The docopt package reverses the typical flow by asking the developer to write the help text for a program, which it then parses to understand the sub-commands, valid combinations of options, and sub-commands.
For interactive terminal-based programs, prompt_toolkit includes
advanced features like color support, syntax highlighting, input
editing, mouse support, and searchable history. It can be used to
build command-oriented programs with a prompt loop like the cmd
module, or full-screen applications like text editors.

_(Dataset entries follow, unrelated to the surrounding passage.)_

/-- Entries with an index of 2400 to 24FF. -/
def dict24a : List Row := [
  ⟨0x2400, 1, 1, 1, 2, .bool, .rw, .opn, .num 1, [], false⟩,
  ⟨0x2400, 1, 1, 3, 4, .u8, .ro, .opn, .num 0, [], false⟩,
  ⟨0x2400, 1, 1, 5, 6, .u16, .ro, .opn, .num 0, [], false⟩,
  ⟨0x2410, 6, 1, 1, 4, .u8, .rw, .opn, .num 1, [(0, 2)], false⟩,
  ⟨0x2410, 6, 1, 5, 8, .i32, .rw, .opn, .num 0, [(-30000000, 30000000)], false⟩,
  ⟨0x2410, 6, 1, 9, 9, .u8, .rw, .opn, .num 15, [(6, 40)], false⟩,
  ⟨0x2410, 6, 1, 10, 10, .u16, .rw, .opn, .num 100, [(10, 2000)], false⟩,
  ⟨0x2410, 6, 1, 11, 11, .bool, .rw, .opn, .num 1, [], false⟩,
  ⟨0x2410, 6, 1, 12, 12, .u8, .rw, .opn, .num 40, [(20, 120)], false⟩,
  ⟨0x2410, 6, 1, 13, 13, .u16, .rw, .opn, .num 200, [(10, 10000)], false⟩,
  ⟨0x2420, 6, 1, 1, 4, .i32, .ro, .opn, .num 0, [], false⟩,
  ⟨0x2420, 6, 1, 5, 8, .u8, .ro, .opn, .num 0, [], false⟩,
  ⟨0x2420, 6, 1, 9, 9, .u8, .ro, .opn, .num 0, [], false⟩,
  ⟨0x2420, 6, 1, 10, 10, .u16, .ro, .opn, .num 0, [], false⟩,
  ⟨0x2420, 6, 1, 11, 11, .u16, .ro, .opn, .num 0, [], false⟩,
  ⟨0x2420, 6, 1, 12, 12, .i16, .ro, .opn, .num 0, [], false⟩,
  ⟨0x2420, 6, 1, 13, 13, .u8, .rw, .opn, .num 64, [(1, 255)], false⟩,
  ⟨0x2420, 6, 1, 14, 14, .u8, .ro, .opn, .num 0, [], false⟩,
  ⟨0x2430, 1, 1, 1, 1, .i16, .rw, .opn, .num 50, [(0, 300)], false⟩,
  ⟨0x2430, 1, 1, 2, 2, .u8, .rw, .opn, .num 2, [(1, 16)], false⟩,
  ⟨0x2430, 1, 1, 3, 3, .u16, .rw, .opn, .num 130, [(60, 250)], false⟩,
  ⟨0x2430, 1, 1, 4, 4, .u8, .rw, .opn, .num 0, [(1, 3)], true⟩,
  ⟨0x2430, 1, 1, 5, 5, .u16, .ro, .opn, .num 0, [], false⟩,
  ⟨0x2430, 1, 1, 6, 6, .u16, .ro, .opn, .num 0, [], false⟩,
  ⟨0x2440, 4, 1, 1, 1, .u8, .rw, .opn, .num 3, [(2, 3)], false⟩,
  ⟨0x2440, 1, 1, 2, 2, .u16, .rw, .opn, .num 120, [(10, 500)], false⟩,
  ⟨0x2440, 4, 1, 3, 3, .u8, .rw, .opn, .num 2, [(1, 2)], false⟩,
  ⟨0x2440, 4, 1, 4, 4, .u16, .rw, .opn, .num 100, [(10, 500)], false⟩,
  ⟨0x2440, 4, 1, 5, 5, .u16, .rw, .opn, .num 20, [(0, 200)], false⟩,
  ⟨0x2440, 4, 1, 6, 6, .u8, .rw, .opn, .num 2, [(1, 2)], false⟩,
  ⟨0x2440, 4, 1, 7, 7, .u16, .rw, .opn, .num 50, [(1, 500)], false⟩,
  ⟨0x2440, 1, 1, 8, 8, .u8, .rw, .opn, .num 10, [(5, 100)], false⟩
]

/-- Further entries with an index of 2400 to 24FF. -/
def dict24b : List Row := [
  ⟨0x2440, 1, 1, 9, 9, .u8, .rw, .opn, .num 20, [(1, 2), (4, 5), (10, 10), (20, 20)], false⟩,
  ⟨0x2440, 4, 1, 10, 10, .u16, .rw, .opn, .num 250, [(150, 400)], false⟩,
  ⟨0x2441, 1, 1, 2, 2, .u16, .rw, .opn, .num 100, [(10, 500)], false⟩,
  ⟨0x2441, 1, 1, 8, 8, .u8, .rw, .opn, .num 15, [(5, 100)], false⟩,
  ⟨0x2441, 1, 1, 9, 9, .u8, .rw, .opn, .num 20, [(1, 2), (4, 5), (10, 10), (20, 20)], false⟩,
  ⟨0x2442, 1, 1, 2, 2, .u16, .rw, .opn, .num 100, [(10, 500)], false⟩,
  ⟨0x2442, 1, 1, 8, 8, .u8, .rw, .opn, .num 50, [(5, 100)], false⟩,
  ⟨0x2442, 1, 1, 9, 9, .u8, .rw, .opn, .num 20, [(1, 2), (4, 5), (10, 10), (20, 20)], false⟩,
  ⟨0x2443, 1, 1, 2, 2, .u16, .rw, .opn, .num 100, [(10, 500)], false⟩,
  ⟨0x2443, 1, 1, 8, 8, .u8, .rw, .opn, .num 50, [(5, 100)], false⟩,
  ⟨0x2443, 1, 1, 9, 9, .u8, .rw, .opn, .num 10, [(1, 2), (4, 5), (10, 10), (20, 20)], false⟩,
  ⟨0x2460, 1, 1, 1, 1, (.blob 16777216), .ro, .opn, .oct [], [], false⟩,
  ⟨0x2460, 1, 1, 2, 2, .u16, .ro, .opn, .num 384, [], false⟩,
  ⟨0x2460, 1, 1, 3, 3, .u8, .ro, .opn, .num 32, [], false⟩,
  ⟨0x2460, 1, 1, 4, 4, (.oct 52), .ro, .opn, .oct (zeros 52), [], false⟩,
  ⟨0x2470, 1, 1, 1, 1, .u8, .rw, .opn, .num 4, [(0, 6)], false⟩,
  ⟨0x2470, 1, 1, 2, 2, (.blob 16777216), .ro, .opn, .oct [], [], false⟩,
  ⟨0x2470, 1, 1, 3, 3, .u16, .ro, .opn, .num 0, [], false⟩,
  ⟨0x2470, 1, 1, 4, 4, .u32, .ro, .opn, .num 0, [], false⟩,
  ⟨0x2480, 1, 1, 1, 1, .u8, .rw, .guarded, .num 31, [], false⟩,
  ⟨0x2480, 1, 1, 2, 2, .u8, .rw, .opn, .num 15, [(5, 40)], false⟩,
  ⟨0x2480, 1, 1, 3, 3, .u8, .rw, .opn, .num 10, [(3, 60)], false⟩,
  ⟨0x2480, 1, 1, 4, 4, .u16, .rw, .opn, .num 30, [(5, 1000)], false⟩,
  ⟨0x2480, 1, 1, 5, 5, .u32, .rw, .opn, .num 300, [(50, 100000)], false⟩,
  ⟨0x2480, 1, 1, 6, 6, .u16, .rw, .opn, .num 600, [(60, 7200)], false⟩,
  ⟨0x2480, 1, 1, 7, 7, .u16, .rw, .opn, .num 50, [(10, 1000)], false⟩,
  ⟨0x2480, 1, 1, 8, 8, .u16, .rw, .opn, .num 560, [(450, 700)], false⟩,
  ⟨0x2480, 1, 1, 9, 9, .u8, .rw, .opn, .num 10, [(0, 50)], false⟩,
  ⟨0x2480, 1, 1, 10, 10, .u8, .rw, .opn, .num 5, [(3, 9)], false⟩,
  ⟨0x2480, 1, 1, 11, 11, .u16, .rw, .opn, .num 60, [(10, 3600)], false⟩,
  ⟨0x2480, 1, 1, 12, 12, .u16, .rw, .opn, .num 300, [(30, 7200)], false⟩,
  ⟨0x2480, 1, 1, 13, 13, .i16, .rw, .opn, .num 100, [(0, 450)], false⟩
]
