-- ==== Sys2Proof/Machine/Motion.lean ====
section
/-!
DEFINITION. Jerk-limited motion in one dimension (R281 to R283), as vehicles and local axes share it. Distances, speeds and
accelerations are taken along the direction of travel. A plan is a list of phases of constant jerk (R282): up to the greatest speed from
which every bound of R281 can still be met, a cruise, and down. It is made afresh at every setpoint (R283, log 12).
-/
namespace Sys2Proof.Machine

/-- Limits of a motion: speed, acceleration, deceleration, jerk. -/
structure MotionLim where
  vmax  : Rat
  accel : Rat
  decel : Rat
  jerk  : Rat

/-- Integer square root by bits, from bit `k` down. -/
def sqrtBits : Nat → Nat → Nat → Nat
  | 0, _, r => r
  | k + 1, n, r => sqrtBits k n (if (r + 2 ^ k) * (r + 2 ^ k) ≤ n then r + 2 ^ k else r)

/-- Square root of a rational that is not negative, to 2^-20. -/
def sqrtRat (x : Rat) : Rat := (sqrtBits 64 (x * 1099511627776).floor.toNat 0 : Nat) / 1048576

/-- A rational to the nearest 2^-20: the precision in which a plan is kept. -/
def fine (x : Rat) : Rat := (roundRat (x * 1048576) : Rat) / 1048576

/-- A phase of a plan: its duration in s and its jerk. -/
abbrev Phase := Rat × Rat

/-- Position, speed and acceleration after a time with a constant jerk. -/
def glide (h j s v a : Rat) : Rat × Rat × Rat :=
  (s + v * h + a * h * h / 2 + j * h * h * h / 6, v + a * h + j * h * h / 2, a + j * h)

/-- The state of motion after a time along phases; after the last one the speed stays. -/
def runPhases : List Phase → Rat → Rat → Rat → Rat → Rat × Rat × Rat
  | [], h, s, v, _ => (s + v * h, v, 0)
  | p :: ps, h, s, v, a =>
    if h ≤ p.1 then glide h p.2 s v a
    else
      let r := glide p.1 p.2 s v a
      runPhases ps (h - p.1) r.1 r.2.1 r.2.2

/-- The duration of phases. -/
def spanOf (l : List Phase) : Rat := (l.map (·.1)).sum

/-- The distance covered by phases. -/
def distOf (l : List Phase) (v a : Rat) : Rat := (runPhases l (spanOf l) 0 v a).1

/-- The phases that add `w` to the speed and end without acceleration (R282): acceleration to a greatest value at JERK, a constant phase,
and back to 0. From an acceleration above the limit it is first brought down to it (R283). -/
def gain (lim j w a : Rat) : List Phase :=
  if j ≤ 0 ∨ lim ≤ 0 then []
  else if lim ≤ a then [((a - lim) / j, -j), (max 0 ((w - a * a / (2 * j)) / lim), 0), (lim / j, -j)]
  else
    let full := (2 * lim * lim - a * a) / (2 * j)
    if full ≤ w then [((lim - a) / j, j), ((w - full) / lim, 0), (lim / j, -j)]
    else
      let top := sqrtRat (max 0 (j * w + a * a / 2))
      [(max 0 ((top - a) / j), j), (top / j, -j)]

/-- The phases that change the speed by `w`, gaining at ACCEL and losing at DECEL (R281). -/
def ramp (acc dec j w a : Rat) : List Phase :=
  if (if a < 0 then -(a * a) else a * a) ≤ 2 * j * w then gain acc j w a else (gain dec j (-w) (-a)).map (fun p => (p.1, -p.2))

/-- The phases that slow from `v` and `a` to the speed `u`. Where the speed is gone before the acceleration is back at 0, it only comes
back towards 0. -/
def slowing (dec j v a u : Rat) : List Phase :=
  if j ≤ 0 ∨ dec ≤ 0 ∨ (v ≤ u ∧ 0 ≤ a) then []
  else if u = 0 ∧ a < 0 ∧ 2 * j * v ≤ a * a then [((-a - sqrtRat (a * a - 2 * j * v)) / j, j)]
  else ramp dec dec j (u - v) a

/-- The distance needed to reach rest from speed `v` and acceleration `a` at DECEL and JERK (R281, R283). -/
def stopDist (dec j v a : Rat) : Rat := distOf (slowing dec j v a 0) v a

/-- The distance needed to slow from `v` and `a` to a lower speed `u` (R281). -/
def slowDist (dec j v a u : Rat) : Rat := distOf (slowing dec j v a u) v a

/-- True where a plan by way of the speed `w` meets every bound: `bounds` lists places and the greatest speeds there (R281). -/
def viaOk (l : MotionLim) (bounds : List (Rat × Rat)) (s v a w : Rat) : Bool :=
  let d := s + distOf (ramp l.accel l.decel l.jerk (w - v) a) v a
  bounds.all (fun x => decide (w ≤ x.2) || decide (d + slowDist l.decel l.jerk w 0 x.2 ≤ x.1))

/-- The greatest speed by way of which every bound is met, by bisection to 1 (R282). -/
def peakOf (ok : Rat → Bool) : Nat → Rat → Rat → Rat
  | 0, lo, _ => lo
  | k + 1, lo, hi => if hi - lo ≤ 1 then lo else if ok ((lo + hi) / 2) then peakOf ok k ((lo + hi) / 2) hi else peakOf ok k lo ((lo + hi) / 2)

/-- The least of a list by a measure. -/
def leastRoom (f : Rat × Rat → Rat) : List (Rat × Rat) → Option (Rat × Rat)
  | [] => none
  | x :: xs => match leastRoom f xs with
    | some y => if f x ≤ f y then some x else some y
    | none => some x

/-- The speed at which the acceleration is back at 0 when it goes there at once. -/
def settled (j v a : Rat) : Rat := v + (if a < 0 then -(a * a) else a * a) / (2 * j)

/-- The phases of a plan (R281 to R283): by way of the greatest speed allowed, a cruise, and the slowing that must begin first. Where not
even the speed at which it settles can be held, or that is below the grain of the bisection, the slowing that has the least room begins at once. -/
def planPhases (l : MotionLim) (bounds : List (Rat × Rat)) (s v a : Rat) : List Phase :=
  let low := settled l.jerk v a
  let ok := viaOk l bounds s v a
  let top := if ok l.vmax then l.vmax else peakOf (fun w => decide (w ≤ low) || ok w) 40 0 l.vmax
  if max top low < 1 ∨ top ≤ low ∧ !ok low then
    match leastRoom (fun x => x.1 - s - slowDist l.decel l.jerk v a x.2) (bounds.filter (fun x => decide (x.2 < v ∨ x.2 = 0))) with
    | some x => slowing l.decel l.jerk v a x.2
    | none => ramp l.accel l.decel l.jerk (l.vmax - v) a
  else
    let top := if l.vmax < low then l.vmax else max top low
    let up := ramp l.accel l.decel l.jerk (top - v) a
    let d := s + distOf up v a
    let room (x : Rat × Rat) : Rat := x.1 - d - slowDist l.decel l.jerk top 0 x.2
    match leastRoom room (bounds.filter (fun x => decide (x.2 < top))) with
    | some x => up ++ [(max 0 (room x) / top, 0)] ++ slowing l.decel l.jerk top 0 x.2
    | none => up

/-- A state after a step, in the precision of a plan. -/
def kept (r : Rat × Rat × Rat) : Rat × Rat × Rat := (fine r.1, fine r.2.1, fine r.2.2)

/-- Brake for one step at DECEL and JERK: rest when the slowing ends (R283). -/
def brakeStep (l : MotionLim) (h s v a : Rat) : Rat × Rat × Rat :=
  let ps := slowing l.decel l.jerk v a 0
  if spanOf ps ≤ h then (fine (s + distOf ps v a), 0, 0) else kept (runPhases ps h s v a)

/-- One step towards a rest target ahead (R281, R283). A motion that would pass the target, or that comes within 1 mm and 1 mm/s of
rest on it, ends exactly on it (log 12). `ahead` lists the lower speed limits ahead with the places where they begin. -/
def motionStep (l : MotionLim) (ahead : List (Rat × Rat)) (target h s v a : Rat) : Rat × Rat × Rat :=
  let r := runPhases (planPhases l ((target, 0) :: ahead) s v a) h s v a
  if target ≤ r.1 ∨ (target - r.1 < 1 ∧ r.2.1 < 1 ∧ r.2.2 ≤ 0) then (target, 0, 0)
  else if r.2.1 < 0 then (fine r.1, 0, 0) else kept r

end Sys2Proof.Machine
end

While INI files such as used by configparser
continue to be
popular for application configuration, the YAML file format is also
very popular. YAML provides many of the data structure features of
JSON in a format that is easier for people to read. The PyYAML
library provides access to a YAML parser and serializer.
Developer Tools¶
The standard library module venv
is new in Python 3. For
similar application isolation under both Python 2 and 3, use
virtualenv.
The fixtures package provides several test resource management
classes tailor made to work with the addCleanup()
method of test
cases from the unittest
module. The provided fixture classes
can manage loggers, environment variables, temporary files, and more
in a consistent and safe way that ensures each test case is completely
isolated from others in the suite.
The distutils
module in the standard library for packaging
Python modules for distribution and reuse is deprecated. The
replacement, setuptools, is packaged separately from the standard
library to make it easier to deliver new versions frequently. The API
for setuptools includes tools for building the list of files to
include in a package. There are extensions to automatically build the
list from the set of files managed by a version control system. For
example, using setuptools-git with source in a git repository
causes all of the tracked files to be included in the package by
default. After a package is built, the twine application will upload
it to the package index to be shared with other developers.
Tools like tabnanny
are good at finding common formatting
mistakes in Python code. The Python Code Quality Authority
maintains an extensive range of more advanced static analysis tools,
including tools that enforce style guidelines, find common programming
errors, and even help avoid excessive complexity.
See also
- Python Package Index or PyPI – The site for finding and downloading extension modules distributed separately from the Python runtime.